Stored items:
↓↓↓

-- ==== Sys2Proof/Laws/CoreOps.lean ====
section
/-! SUPPORT. What each shared operation may change: registers, the event stream, requests, the one-shot queue, the power die. One lemma per operation: the parts
of the state outside its list are unchanged, and the bounds are kept. -/

namespace Sys2Proof.Machine

theorem State.answer_follows (s : State) (dest : Dest) (code : Nat) (data : (List Int)) :
    Follows [.answers] s (State.answer s dest code data) := by
  unfold State.answer
  refine Follows.upd ⟨?_, ?_⟩ ?_
  · intro p hp; cases p <;> first | exact absurd (by decide) hp | rfl
  · exact fun h => ⟨h.mem, h.window, h.records, h.gate, h.sessions, h.amend, h.held, h.stamps⟩
  exact Follows.rfl' _ _

theorem State.reply_follows (s : State) (session : Nat) (code : Nat) (data : (List Int)) :
    Follows [.answers] s (State.reply s session code data) := by
  unfold State.reply
  refine Follows.ite ?_ ?_
  intro a0
  exact Follows.rfl' _ _
  intro a1
  refine Follows.ite ?_ ?_
  intro a2
  refine Follows.next (State.answer_follows _ _ _ _) (by decide) ?_
  exact Follows.rfl' _ _
  intro a3
  exact Follows.rfl' _ _

theorem State.wr_follows (s : State) (key : Nat) (v : Nat) :
    Follows [.reg] s (State.wr s key v) := by
  unfold State.wr
  refine Follows.upd ⟨?_, ?_⟩ ?_
  · intro p hp; cases p <;> first | exact absurd (by decide) hp | rfl
  · exact fun h => ⟨h.mem, h.window, h.records, h.gate, h.sessions, h.amend, h.held, h.stamps⟩
  exact Follows.rfl' _ _

theorem State.bump_follows (s : State) (key : Nat) (m : Nat) :
    Follows [.reg] s (State.bump s key m) := by
  unfold State.bump
  refine Follows.next (State.wr_follows _ _ _) (by decide) ?_
  exact Follows.rfl' _ _

theorem State.wrs_follows (s : State) (l : List (Nat × Nat)) :
    Follows [.reg] s (State.wrs s l) := by
  unfold State.wrs
  refine Follows.upd ⟨?_, ?_⟩ ?_
  · intro p hp; cases p <;> first | exact absurd (by decide) hp | rfl
  · exact fun h => ⟨h.mem, h.window, h.records, h.gate, h.sessions, h.amend, h.held, h.stamps⟩
  exact Follows.rfl' _ _

theorem State.noteFault_follows (s : State) (e : Event) :
    Follows [.reg] s (State.noteFault s e) := by
  unfold State.noteFault
  refine Follows.ite ?_ ?_
  intro a0
  refine Follows.next (State.wrs_follows _ _) (by decide) ?_
  exact Follows.rfl' _ _
  intro a1
  exact Follows.rfl' _ _

theorem State.bbPush_follows (s : State) (it : BbItem) : Follows [.reg, .bb] s (State.bbPush s it) := by
  unfold State.bbPush
  refine Follows.ite ?_ ?_
  · intro h
    refine Follows.upd ⟨?_, ?_⟩ (Follows.rfl' _ _)
    · intro p hp; cases p <;> first | exact absurd (by decide) hp | rfl
    · exact fun b => ⟨b.mem, b.window, by simp; omega, b.gate, b.sessions, b.amend, b.held, b.stamps⟩
  · intro _
    refine Follows.next (State.bump_follows _ _ _) (by decide) ?_
    refine Follows.upd ⟨?_, ?_⟩ (Follows.rfl' _ _)
    · intro p hp; cases p <;> first | exact absurd (by decide) hp | rfl
    · exact fun b => ⟨b.mem, b.window, b.records, b.gate, b.sessions, b.amend, b.held, b.stamps⟩

theorem State.dtcOn_follows (s : State) (e : Event) :
    Follows [.bb] s (State.dtcOn s e) := by
  unfold State.dtcOn
  refine Follows.upd ⟨?_, ?_⟩ ?_
  · intro p hp; cases p <;> first | exact absurd (by decide) hp | rfl
  · exact fun h => ⟨h.mem, h.window, h.records, h.gate, h.sessions, h.amend, h.held, h.stamps⟩
  exact Follows.rfl' _ _

theorem State.bbAtres_follows (s : State) (e : Event) :
    Follows [.reg, .bb] s (State.bbAtres s e) := by
  unfold State.bbAtres
  extract_lets +onlyGivenNames x0
  split
  refine Follows.next (State.bbPush_follows _ _) (by decide) ?_
  exact Follows.rfl' _ _
  exact Follows.rfl' _ _

theorem State.bbEvent_follows (s : State) (e : Event) :
    Follows [.reg, .bb] s (State.bbEvent s e) := by
  unfold State.bbEvent
  refine Follows.ite ?_ ?_
  intro a0
  extract_lets +onlyGivenNames x1
  have h1 : Follows [.reg, .bb] s x1 := by
    unfold x1
    refine Follows.next (State.bbPush_follows _ _) (by decide) ?_
    exact Follows.rfl' _ _
  clear_value x1
  extract_lets +onlyGivenNames x2
  have h2 : Follows [.reg, .bb] s x2 := by
    unfold x2
    refine Follows.ite ?_ ?_
    intro a3
    refine Follows.next (State.dtcOn_follows _ _) (by decide) ?_
    assumption
    intro a4
    assumption
  clear_value x2
  refine Follows.ite ?_ ?_
  intro a5
  refine Follows.next (State.bbAtres_follows _ _) (by decide) ?_
  assumption
  intro a6
  assumption
  intro a7
  exact Follows.rfl' _ _

theorem State.release_follows (s : State) (e : Event) (late : Bool) :
    Follows [.reg, .mirror, .ses, .bb] s (State.release s e late) := by
  unfold State.release
  extract_lets +onlyGivenNames x0
  extract_lets +onlyGivenNames x1
  extract_lets +onlyGivenNames x2
  have h2 : Follows [.reg, .mirror, .ses, .bb] s x2 := by
    unfold x2
    refine Follows.upd ⟨?_, ?_⟩ ?_
    · intro p hp; cases p <;> first | exact absurd (by decide) hp | rfl
    · exact fun h => ⟨h.mem, h.window, h.records, h.gate, h.sessions, h.amend, h.held, h.stamps⟩
    exact Follows.rfl' _ _
  clear_value x2
  extract_lets +onlyGivenNames x3
  have h3 : Follows [.reg, .mirror, .ses, .bb] s x3 := by
    unfold x3
    refine Follows.ite ?_ ?_
    intro a4
    refine Follows.next (State.bump_follows _ _ _) (by decide) ?_
    assumption
    intro a5
    assumption
  clear_value x3
  extract_lets +onlyGivenNames x6
  extract_lets +onlyGivenNames x7
  have h7 : Follows [.reg, .mirror, .ses, .bb] s x7 := by
    unfold x7
    refine Follows.upd ⟨?_, ?_⟩ ?_
    · intro p hp; cases p <;> first | exact absurd (by decide) hp | rfl
    · exact fun h => ⟨h.mem, h.window, h.records, h.gate, by simpa using h.sessions, h.amend, h.held, h.stamps⟩
    assumption
  clear_value x7
  refine Follows.next (State.noteFault_follows _ _) (by decide) ?_
  refine Follows.next (State.bbEvent_follows _ _) (by decide) ?_
  assumption

theorem State.raise_follows (s : State) (key : Nat) (v : Nat) :
    Follows [.reg] s (State.raise s key v) := by
  unfold State.raise
  refine Follows.ite ?_ ?_
  intro a0
  refine Follows.next (State.wr_follows _ _ _) (by decide) ?_
  exact Follows.rfl' _ _
  intro a1
  exact Follows.rfl' _ _

theorem windowWithout_length (l : List Event) (e : Event) : (windowWithout l e).length ≤ l.length :=
  List.length_filter_le _ _

theorem State.hold_follows (s : State) (e : Event) : Follows [.reg, .mirror, .ses, .bb] s (State.hold s e) := by
  unfold State.hold
  extract_lets +onlyGivenNames x00 x0
  have h0 : Follows [.reg, .mirror, .ses, .bb] s x0 := by
    unfold x0
    refine Follows.ite ?_ ?_
    · intro _; exact Follows.rfl' _ _
    · intro _
      split
      · refine Follows.next (State.release_follows _ _ _) (by decide) ?_
        refine Follows.upd ⟨?_, ?_⟩ (Follows.rfl' _ _)
        · intro p hp; cases p <;> first | exact absurd (by decide) hp | rfl
        · exact fun b => ⟨b.mem, Nat.le_trans (windowWithout_length _ _) b.window, b.records, b.gate, b.sessions, b.amend, b.held, b.stamps⟩
      · exact Follows.rfl' _ _
  clear_value x0
  refine Follows.ite ?_ ?_
  · intro h
    refine Follows.next (State.raise_follows _ _ _) (by decide) ?_
    refine Follows.upd ⟨?_, ?_⟩ h0
    · intro p hp; cases p <;> first | exact absurd (by decide) hp | rfl
    · exact fun b => ⟨b.mem, by simp; omega, b.records, b.gate, b.sessions, b.amend, b.held, b.stamps⟩
  · intro _
    exact Follows.next (State.bump_follows _ _ _) (by decide) h0

theorem State.arrive_follows (s : State) (e : Event) :
    Follows [.reg, .mirror, .ses, .bb] s (State.arrive s e) := by
  unfold State.arrive
  extract_lets +onlyGivenNames x0
  extract_lets +onlyGivenNames x1
  extract_lets +onlyGivenNames x2
  have h2 : Follows [.reg, .mirror, .ses, .bb] s x2 := by
    unfold x2
    refine Follows.upd ⟨?_, ?_⟩ ?_
    · intro p hp; cases p <;> first | exact absurd (by decide) hp | rfl
    · exact fun h => ⟨h.mem, h.window, h.records, h.gate, h.sessions, h.amend, h.held, h.stamps⟩
    exact Follows.rfl' _ _
  refine Follows.ite ?_ ?_
  intro a3
  refine Follows.next (State.release_follows _ _ _) (by decide) ?_
  unfold x2
  refine Follows.upd ⟨?_, ?_⟩ ?_
  · intro p hp; cases p <;> first | exact absurd (by decide) hp | rfl
  · exact fun h => ⟨h.mem, h.window, h.records, h.gate, h.sessions, h.amend, h.held, h.stamps⟩
  exact Follows.rfl' _ _
  intro a4
  refine Follows.next (State.hold_follows _ _) (by decide) ?_
  unfold x2
  refine Follows.upd ⟨?_, ?_⟩ ?_
  · intro p hp; cases p <;> first | exact absurd (by decide) hp | rfl
  · exact fun h => ⟨h.mem, h.window, h.records, h.gate, h.sessions, h.amend, h.held, h.stamps⟩
  exact Follows.rfl' _ _

theorem State.ownEvent_follows (s : State) (e : Event) :
    Follows [.reg, .answers, .mirror, .ses, .bb] s (State.ownEvent s e) := by
  unfold State.ownEvent
  refine Follows.next (State.arrive_follows _ _) (by decide) ?_
  refine Follows.ite ?_ ?_
  intro a0
  refine Follows.next (State.answer_follows _ _ _ _) (by decide) ?_
  exact Follows.rfl' _ _
  intro a1
  exact Follows.rfl' _ _

theorem State.log_follows (s : State) (code : Nat) (payload : (List Int)) (island : Nat) (esc : Bool) (fault : Bool) (input : (Option Int)) :
    Follows [.reg, .answers, .mirror, .ses, .bb] s (State.log s code payload island esc fault input) := by
  unfold State.log
  extract_lets +onlyGivenNames x0
  refine Follows.next (State.ownEvent_follows _ _) (by decide) ?_
  exact Follows.rfl' _ _

theorem State.release_open (s : State) (e : Event) (late : Bool) :
    (s.release e late).ses.open_.length = s.ses.open_.length := by
  unfold State.release
  dsimp only
  rw [(State.noteFault_follows _ _).frame .ses (by decide), (State.bbEvent_follows _ _).frame .ses (by decide)]
  simp only [List.length_map]
  split
  · rw [(State.bump_follows _ _ _).frame .ses (by decide)]
  · rfl

theorem State.hold_open (s : State) (e : Event) : (s.hold e).ses.open_.length = s.ses.open_.length := by
  unfold State.hold
  extract_lets +onlyGivenNames x00 x0
  have h0 : x0.ses.open_.length = s.ses.open_.length := by
    unfold x0
    split
    · rfl
    · split
      · rw [State.release_open]
      · rfl
  clear_value x0
  split
  · rw [(State.raise_follows _ _ _).frame .ses (by decide)]; exact h0
  · rw [(State.bump_follows _ _ _).frame .ses (by decide)]; exact h0

theorem State.arrive_open (s : State) (e : Event) : (s.arrive e).ses.open_.length = s.ses.open_.length := by
  unfold State.arrive
  dsimp only
  split
  · rw [State.release_open]
  · rw [State.hold_open]

theorem State.ownEvent_open (s : State) (e : Event) :
    (s.ownEvent e).ses.open_.length = s.ses.open_.length := by
  unfold State.ownEvent
  rw [State.arrive_open]
  split
  · rw [(State.answer_follows _ _ _ _).frame .ses (by decide)]
  · rfl

/-- Logging an event opens and closes no session. -/
theorem log_sessions (s : State) (code : Nat) (payload : List Int) (island : Nat) (esc fault : Bool)
    (input : Option Int) :
    (s.log code payload island esc fault input).ses.open_.length = s.ses.open_.length := State.ownEvent_open _ _

theorem State.fresh_follows (s : State) (w : Nat) :
    Follows [.free] s (State.fresh s w).2 := by
  unfold State.fresh
  dsimp only
  refine Follows.upd ⟨?_, ?_⟩ ?_
  · intro p hp; cases p <;> first | exact absurd (by decide) hp | rfl
  · exact fun h => ⟨h.mem, h.window, h.records, h.gate, h.sessions, h.amend, h.held, h.stamps⟩
  exact Follows.rfl' _ _

theorem State.begin_follows (s : State) (t : Nat) :
    Follows [.now, .answers] s (State.begin s t) := by
  unfold State.begin
  refine Follows.upd ⟨?_, ?_⟩ ?_
  · intro p hp; cases p <;> first | exact absurd (by decide) hp | rfl
  · exact fun h => ⟨h.mem, h.window, h.records, h.gate, h.sessions, h.amend, h.held, h.stamps⟩
  exact Follows.rfl' _ _

theorem State.clearRegs_follows (s : State) (p : Nat → Bool) :
    Follows [.reg] s (State.clearRegs s p) := by
  unfold State.clearRegs
  refine Follows.upd ⟨?_, ?_⟩ ?_
  · intro p hp; cases p <;> first | exact absurd (by decide) hp | rfl
  · exact fun h => ⟨h.mem, h.window, h.records, h.gate, h.sessions, h.amend, h.held, h.stamps⟩
  exact Follows.rfl' _ _

theorem State.logOnce_follows (s : State) (code : Nat) (scope : Nat) (period : Nat) (payload : (List Int)) (island : Nat) (fault : Bool) :
    Follows [.reg, .answers, .mirror, .ses, .bb] s (State.logOnce s code scope period payload island fault) := by
  unfold State.logOnce
  refine Follows.ite ?_ ?_
  intro a0
  refine Follows.next (State.log_follows _ _ _ _ _ _ _) (by decide) ?_
  refine Follows.upd ⟨?_, ?_⟩ ?_
  · intro p hp; cases p <;> first | exact absurd (by decide) hp | rfl
  · exact fun h => ⟨h.mem, h.window, h.records, h.gate, h.sessions, h.amend, h.held, h.stamps⟩
  exact Follows.rfl' _ _
  intro a1
  exact Follows.rfl' _ _

theorem State.publish_follows (s : State) (stream : Nat) (bytes : Nat) (data : List Int) :
    Follows [.ses] s (State.publish s stream bytes data) := by
  unfold State.publish
  refine Follows.upd ⟨?_, ?_⟩ ?_
  · intro p hp; cases p <;> first | exact absurd (by decide) hp | rfl
  · exact fun h => ⟨h.mem, h.window, h.records, h.gate, by simpa using h.sessions, h.amend, h.held, h.stamps⟩
  exact Follows.rfl' _ _

theorem State.dtcOff_follows (s : State) (p : Nat → List Int → Bool) :
    Follows [.bb] s (State.dtcOff s p) := by
  unfold State.dtcOff
  refine Follows.upd ⟨?_, ?_⟩ ?_
  · intro p hp; cases p <;> first | exact absurd (by decide) hp | rfl
  · exact fun h => ⟨h.mem, h.window, h.records, h.gate, h.sessions, h.amend, h.held, h.stamps⟩
  exact Follows.rfl' _ _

↑↑↑

What needs to be done = Sift through the entries and copy every line with "code".

Solution to this exercise =
theorem State.answer_follows (s : State) (dest : Dest) (code : Nat) (data : (List Int)) :
    Follows [.answers] s (State.answer s dest code data) := by
theorem State.reply_follows (s : State) (session : Nat) (code : Nat) (data : (List Int)) :
    Follows [.answers] s (State.reply s session code data) := by
theorem State.log_follows (s : State) (code : Nat) (payload : (List Int)) (island : Nat) (esc : Bool) (fault : Bool) (input : (Option Int)) :
    Follows [.reg, .answers, .mirror, .ses, .bb] s (State.log s code payload island esc fault input) := by
theorem log_sessions (s : State) (code : Nat) (payload : List Int) (island : Nat) (esc fault : Bool)
    (s.log code payload island esc fault input).ses.open_.length = s.ses.open_.length := State.ownEvent_open _ _
theorem State.logOnce_follows (s : State) (code : Nat) (scope : Nat) (period : Nat) (payload : (List Int)) (island : Nat) (fault : Bool) :
    Follows [.reg, .answers, .mirror, .ses, .bb] s (State.logOnce s code scope period payload island fault) := by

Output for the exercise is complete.